WORK REQUEST: From the first line to the last, write out the material verbatim.

DATA LISTING START

-- ==== Sys2Proof/Machine/Session.lean ====
section
/-! DEFINITION. A run invocation as the host sees it: the steps from an admitted request to its one report (R236, R245, R297). -/

namespace Sys2Proof.Machine

/-- Steps until the invocation delivers its report, at most `fuel` of them: the report together with the machine state (R236).
It gives none where the fuel runs out first or nothing is running. -/
def runToReport : Nat → State → Option (Report × State)
  | 0, _ => none
  | fuel + 1, s =>
    match step s with
    | .next t =>
      match deliveredReport s t with
      | some r => some (r, t)
      | none => runToReport fuel t
    | .fault _ => none
    | .refused _ => none

/-- A run request and the invocation it starts; none where the call is not admitted (R242, R245). -/
def invoke (fuel : Nat) (c : HostCall) (s : State) : Option (Report × State) :=
  match hostCall c s with
  | .next (.accepted, t) => runToReport fuel t
  | .next (_, _) => none
  | .fault _ => none
  | .refused _ => none

end Sys2Proof.Machine
end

DATA LISTING END

YOUR SOLUTION:
-- ==== Sys2Proof/Machine/Session.lean ====
section
/-! DEFINITION. A run invocation as the host sees it: the steps from an admitted request to its one report (R236, R245, R297). -/

namespace Sys2Proof.Machine

/-- Steps until the invocation delivers its report, at most `fuel` of them: the report together with the machine state (R236).
It gives none where the fuel runs out first or nothing is running. -/
def runToReport : Nat → State → Option (Report × State)
  | 0, _ => none
  | fuel + 1, s =>
    match step s with
    | .next t =>
      match deliveredReport s t with
      | some r => some (r, t)
      | none => runToReport fuel t
    | .fault _ => none
    | .refused _ => none

/-- A run request and the invocation it starts; none where the call is not admitted (R242, R245). -/
def invoke (fuel : Nat) (c : HostCall) (s : State) : Option (Report × State) :=
  match hostCall c s with
  | .next (.accepted, t) => runToReport fuel t
  | .next (_, _) => none
  | .fault _ => none
  | .refused _ => none

end Sys2Proof.Machine
end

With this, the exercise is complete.